First source file bios_start.asm:

Code:

public bios_org
biosseg segment byte common 'bios_start'
	org 0xe000
bios_org:
	inc ax
	inc ax ;Dummy instructions
	inc ax
biosseg ends

end

Second source file org_jmp.asm:

Code:

extrn bios_org:near
biosseg segment byte common 'org_jmp'
	org 0xfff0
	DB	0EAH		; HARD CODE JUMP
		DW	bios_org		; OFFSET
		DW	0F000H		; SEGMENT
	db '07/21/13'
	db 0x0ff
	db 0x00
	db 0x00 ;Checksum
biosseg ends
end

Based on a book I have based on MASM 5.0 or so (and this should be MASM 3.0 compatible- so the Watcom Assembler should work), the COMMON combine type should make all segments be overlaid on each other relative to a common address.

Of course, because NOTHING in MASM syntax EVER works as advertised (MASM's lack of consistent documentation and features not working as intuitively expected is the reason I believe 8088 is so difficult, not the assembly language itself), instead of the segments being overlaid on each other, the segments of code are laid out one after another in memory, so bios_start is at 0xe000 and org_jmp is at 0x1dff3... the second segment is relative to the first, when both should be relative to a single address (0xe000) and overwritten if necessary.

Interestingly enough, attempting the following:

Code:

org 0xe000
public bios_org
biosseg segment byte common 'bios_start'
bios_org:
	inc ax
	inc ax
	inc ax
biosseg ends

end

Causes WASM to not trigger an error, but also generate no source file at all... it would be nice to simply have the org directive update all labels' offsets without generating 0xe000 bytes of zero-fill.

I'm really not sure what I'm doing wrong... all I want is my first source file to be placed at offset 0xe000 and the second to be place at 0xfff0 in a single source file. If it's possible, I also want all labels to have an offset of 0xe000 added to it to reduce the file size to 8192 bytes.

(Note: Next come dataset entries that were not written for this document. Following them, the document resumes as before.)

/-- CMD c completes in `CMD`: exactly one error report carrying `c`, and no other change but the end of the
transaction. That the report carries the command byte is the spec's own decision (92_eei_decisions.md D11). -/
def Obligations.UnrecognisedCommandReportsOnce : Prop :=
  ∀ (s : State) (c : Byte), s.phase = .cmd → c ∉ assignedOpcodes →
    ∃ t, exec (.cmd c) s = .next t ∧ t = { s with phase := .idle, trace := s.trace ++ [.report c] } ∧
      reportCount t.trace = reportCount s.trace + 1

/-- The frame of the commands that store no byte: CONVT, CPSP, RECALL, RDSP and CMD leave every byte, both channel
registers, the configuration and every checksum as they were, but for CONVT's checksum of page 0. -/
def Obligations.CommandsWithoutStoresKeepMemory : Prop :=
  ∀ (s t : State) (i : Instr),
    (i = .convt ∨ (∃ p, i = .cpsp p) ∨ (∃ p, i = .recallMem p) ∨ (∃ p, i = .rdsp p) ∨ (∃ c, i = .cmd c)) →
    exec i s = .next t →
    (∀ a, t.readByte a = s.readByte a) ∧ t.vadReg = s.vadReg ∧ t.vddReg = s.vddReg ∧ t.cfg = s.cfg ∧
      ∀ q, (i = .convt → q ≠ 0) → t.checksum q = s.checksum q

/-- The frame of the commands that store: WRSP changes at most the byte its phase addresses, CONVV at most the bytes 3
and 4; each changes at most the checksum of its page and no channel register. -/
def Obligations.CommandsWithStoresKeepOtherMemory : Prop :=
  ∀ s t : State,
    (∀ p : Byte, exec (.wrsp p) s = .next t →
      (∀ a, (∀ k : Fin 8, s.phase = .wr p k → a ≠ byteAddress p k.val) → t.readByte a = s.readByte a) ∧
      (∀ q, q ≠ p.toNat → t.checksum q = s.checksum q) ∧
      t.vadReg = s.vadReg ∧ t.vddReg = s.vddReg ∧ t.cfg = s.cfg) ∧
    (exec .convv s = .next t →
      (∀ a, a ≠ 3 → a ≠ 4 → t.readByte a = s.readByte a) ∧ (∀ q, q ≠ 0 → t.checksum q = s.checksum q) ∧
      t.vadReg = s.vadReg ∧ t.vddReg = s.vddReg ∧ t.cfg = s.cfg)

/-- Where the checksum invariant holds, CONVT changes nothing at all but the phase. -/
def Obligations.ConvertTemperatureIsInvisible : Prop :=
  ∀ s : State, s.Inv → s.phase = .cmd → exec .convt s = .next { s with phase := .idle }

/-- CONVV repeated with no change in between leaves every byte and every checksum as after its first execution. -/
def Obligations.ConvertVoltageIsIdempotent : Prop :=
  ∀ s t u : State, s.crc.length = s.cfg.pageCount + 1 → exec .convv s = .next t →
    exec .convv { t with phase := .cmd } = .next u →
    (∀ a, u.readByte a = t.readByte a) ∧ (∀ q, u.checksum q = t.checksum q) ∧ u.phase = t.phase ∧
      u.vadReg = t.vadReg ∧ u.vddReg = t.vddReg

/-- A byte that Write Scratchpad stores at address 0 sets every flag of the configuration byte as received. The bit
positions are the spec's own decision (92_eei_decisions.md D3). -/
def Obligations.WrittenConfigurationByteSetsEveryFlag : Prop :=
  ∀ (s : State) (b : Byte) (rest : List Input), s.cfg.ok = true → s.phase = .wr 0 0 →
    s.inputs = .recv (.byte b) :: rest →
    ∃ t, step s = .next t ∧ t.iad = b.getLsbD 0 ∧ t.ca = b.getLsbD 1 ∧ t.ee = b.getLsbD 2 ∧ t.ad = b.getLsbD 3 ∧
      t.tb = b.getLsbD 4 ∧ t.nvb = b.getLsbD 5 ∧ t.adb = b.getLsbD 6 ∧ t.configBit7 = b.getLsbD 7

/-- R33: Write Scratchpad discards the bytes for addresses 1 to 6; the restriction is of page 0 only, so offsets 1 to 6 of
the other pages are written; the application port's `writeRange` is not restricted. -/
def Obligations.ReadOnlyRangeBindsWriteScratchpadOnly : Prop :=
  ∀ (s : State) (rest : List Input), s.cfg.ok = true →
    (∀ (p : Byte) (k : Fin 8) (b : Byte), p.toNat < s.cfg.pageCount → s.phase = .wr p k →
      s.inputs = .recv (.byte b) :: rest → 1 ≤ k.val → k.val ≤ 6 →
      ∃ t, step s = .next t ∧
        (p.toNat = 0 → ∀ a, t.readByte a = s.readByte a) ∧
        (p.toNat ≠ 0 → t.readByte (8 * p.toNat + k.val) = b)) ∧
    (∀ (a : Nat) (b : Byte), 1 ≤ a → a ≤ 6 → s.phase = .idle → s.inputs = .app (.writeRange a [b]) :: rest →
      ∃ t, step s = .next t ∧ t.readByte a = b)

/-! ### Errors -/

/-- R201: what each of the four error situations does. None but E3 is recorded; E4 keeps the bytes and recomputes. -/
def Obligations.ErrorSituationsHaveTheirEffects : Prop :=
  ∀ s : State, s.wf = true →
    (s.errorSituation = some .transportFailure →
      (∃ e, step s = .next { s with phase := .idle, inputs := s.inputs.tail, trace := s.trace ++ [e] } ∧
        ∀ c, e ≠ .report c)) ∧
    (s.errorSituation = some .indexOutOfRange →
      (∃ p : Byte, s.cfg.pageCount ≤ p.toNat ∧
        step s = .next { s with
          phase := .idle, inputs := s.inputs.tail, trace := s.trace ++ [.recv (.byte p)] })) ∧
    (∀ c, s.errorSituation = some (.unrecognisedCommand c) →
      step s = .next { s with
        phase := .idle, inputs := s.inputs.tail, trace := s.trace ++ [.recv (.byte c), .report c] }) ∧
    (s.errorSituation = some .partialWrite →
      (∃ (p : Byte) (k : Fin 8), s.phase = .wr p k ∧
        step s = .next { s.recompute p.toNat with
          phase := .idle, inputs := s.inputs.tail, trace := s.trace ++ [.recv .fail] }))

/-- An error report is emitted by an unrecognised command byte and by nothing else, once: the step shows the exchange and
one report of that byte, and nothing more. That it carries the command byte is the spec's own decision
(92_eei_decisions.md D11). -/
def Obligations.OnlyUnrecognisedCommandsReport : Prop :=
  ∀ s t : State, step s = .next t →
    (∀ c, s.errorSituation = some (.unrecognisedCommand c) →
      t.trace = s.trace ++ [.recv (.byte c), .report c] ∧ reportCount t.trace = reportCount s.trace + 1) ∧
    ((∀ c, s.errorSituation ≠ some (.unrecognisedCommand c)) → reportCount t.trace = reportCount s.trace)

/-! ### Checksums -/

/-- R141: `Recompute(p)` writes the checksum of the page's current bytes to `CRC[p]` and nothing else, and no step
writes the spare slot. -/
def Obligations.RecomputeWritesOnlyItsChecksum : Prop :=
  (∀ (s : State) (p : Nat), p < s.cfg.pageCount → s.crc.length = s.cfg.pageCount + 1 →
    (s.recompute p).checksum p = crc8Fn s.cfg ((List.range' (8 * p) 8).map s.readByte) ∧
    (∀ q, q ≠ p → (s.recompute p).checksum q = s.checksum q) ∧
    s.recompute p = { s with crc := (s.recompute p).crc }) ∧
  ∀ s t : State, s.wf = true → step s = .next t → t.checksum s.cfg.pageCount = s.checksum s.cfg.pageCount

/-- The host's check, under the default `CRC8_FN`: the checksum function over a page followed by its checksum is 0, for
every page content, and so for every response of a block that meets the invariant and is reading. The default is the
spec's, from general knowledge (93_implementation_defined.md G1, G3; notes/assumptions/9.md). -/
def Obligations.ResponsesPassTheHostCheck : Prop :=
  (∀ (c : Config) (page : List Byte), c.crcFn = .standard → hostCheck c (page ++ [crc8Fn c page]) = true) ∧
  ∀ (s : State) (p : Byte) (k : Fin 9), s.Inv → s.cfg.crcFn = .standard → s.phase = .rd p k →
    hostCheck s.cfg (s.responseBytes p) = true

/-- Every checksum the ports show is that of the page's current bytes: the ninth byte of a read, and `checksumOf`. -/
def Obligations.ChecksumsShownAreFresh : Prop :=
  ∀ (s : State) (rest : List Input), s.Inv →
    (∀ (p : Byte) (a : SendAnswer), s.phase = .rd p 8 → s.inputs = .send a :: rest →
      ∃ t, step s = .next t ∧ t.trace = s.trace ++ [.send (crc8Fn s.cfg (s.pageBytes p.toNat)) a]) ∧
    (∀ p : Nat, p < s.cfg.pageCount → s.phase = .idle → s.inputs = .app (.checksumOf p) :: rest →
      step s = .next { s with
        inputs := rest, trace := s.trace ++ [.app (.checksumOf p) (.checksum (crc8Fn s.cfg (s.pageBytes p)))] })

/-! ### Reset -/

/-- Reset under every admitted configuration: the factory image with the configuration byte patched, the flags, every
page's checksum over the patched bytes, the channel registers at their parameters, `IDLE`, nothing shown
(70_reset_and_hazards.md section 1). The byte-0 formula, the reset checksums and the register parameters are the spec's own
decisions (92_eei_decisions.md D3, D4, D18, D19, D21). -/
def Obligations.ResetLeavesTheStatedValues : Prop :=
  ∀ c : Config, c.ok = true →
    (∀ a, 1 ≤ a → a < 8 * c.pageCount → c.factoryImage[a]? = some ((State.resetWith c).readByte a)) ∧
    (∃ f0, c.factoryImage[0]? = some f0 ∧ (State.resetWith c).readByte 0 = (f0 &&& 0x84#8) ||| 0x0B#8 ∧
      (State.resetWith c).ee = f0.getLsbD 2 ∧ (State.resetWith c).configBit7 = f0.getLsbD 7) ∧
    (State.resetWith c).iad = true ∧ (State.resetWith c).ca = true ∧ (State.resetWith c).ad = true ∧
    (State.resetWith c).tb = false ∧ (State.resetWith c).nvb = false ∧ (State.resetWith c).adb = false ∧
    (∀ p, p < c.pageCount → (State.resetWith c).checksum p = crc8Fn c ((State.resetWith c).pageBytes p)) ∧
    (State.resetWith c).vadReg = c.vadReset ∧ (State.resetWith c).vddReg = c.vddReset ∧
    (State.resetWith c).phase = .idle ∧ (State.resetWith c).trace = []

/-- Reset meets the invariant under every admitted configuration, the reference one included. -/
def Obligations.ResetMeetsTheInvariant : Prop :=
  (∀ c : Config, c.ok = true → (State.resetWith c).Inv) ∧ State.reset.Inv

/-! ### The application port -/

/-- `setTemperatureReal` of a rational: with `v` the clamped value times 256 rounded toward zero, byte 1 becomes the low
byte of `v` under the mask, byte 2 the whole degrees `v / 256` rounded down, the checksum of page 0 is recomputed, and
nothing else changes. The mask and the rational operand are the spec's own decisions (92_eei_decisions.md D5, D6). -/
def Obligations.SetTemperatureRealStoresClampedFixedPoint : Prop :=
  ∀ (s : State) (q : Rat) (v : Int) (rest : List Input), s.wf = true → s.phase = .idle →
    s.inputs = .app (.setTemperatureReal (.rational q)) :: rest →
    v = (if 0 ≤ q then ⌊min q 125 * 256⌋ else ⌈max q (-55) * 256⌉) →
    ∃ t, step s = .next t ∧
      t.readByte 1 = (BitVec.ofInt 8 v &&& s.cfg.tempLsbMask) ∧ t.readByte 2 = BitVec.ofInt 8 (v / 256) ∧
      (∀ a, a ≠ 1 → a ≠ 2 → t.readByte a = s.readByte a) ∧
      t.checksum 0 = crc8Fn t.cfg (t.pageBytes 0) ∧ (∀ p, p ≠ 0 → t.checksum p = s.checksum p) ∧
      t.vadReg = s.vadReg ∧ t.vddReg = s.vddReg ∧ t.cfg = s.cfg ∧ t.phase = .idle ∧ t.inputs = rest ∧
      t.trace = s.trace ++ [.app (.setTemperatureReal (.rational q)) .done]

The order of files into the linker, if it matters, is the same as how I labelled the source files. My linker options correctly generate a raw binary output:

Code:

wlink FILE {bios_start.obj org_jmp.obj} FORMAT RAW BIN NAME bios.bin OPTION NODEFAULTLIBS, START=bios_org,  MAP=bios, STACK=0

Chuck(G) · Jul 21, 2013

Why are you using different class names in your segment directive. Here's an example (even more simplified) and it works as expected.

Code:

seg1	segment		byte common "classy"

	public		startit

startit:
	inc		ax
	inc		ax
	int		20h

seg1	ends
	end

Second file:

Code:

seg1	segment		byte common "classy"

	extern		startit:near

	org		0fff0h
	jmp		startit

seg1	ends
	end

And the load map:

Code:

LINK : warning L4021: no stack segment

 Start  Stop   Length Name                   Class
 00000H 0FFF2H 0FFF3H SEG1                   CLASSY

  Address         Publics by Name

 0000:0000       startit

  Address         Publics by Value

 0000:0000       startit

Everything is where it should be. I don't know if it matters, but I'm using MASM/ML 6.11d.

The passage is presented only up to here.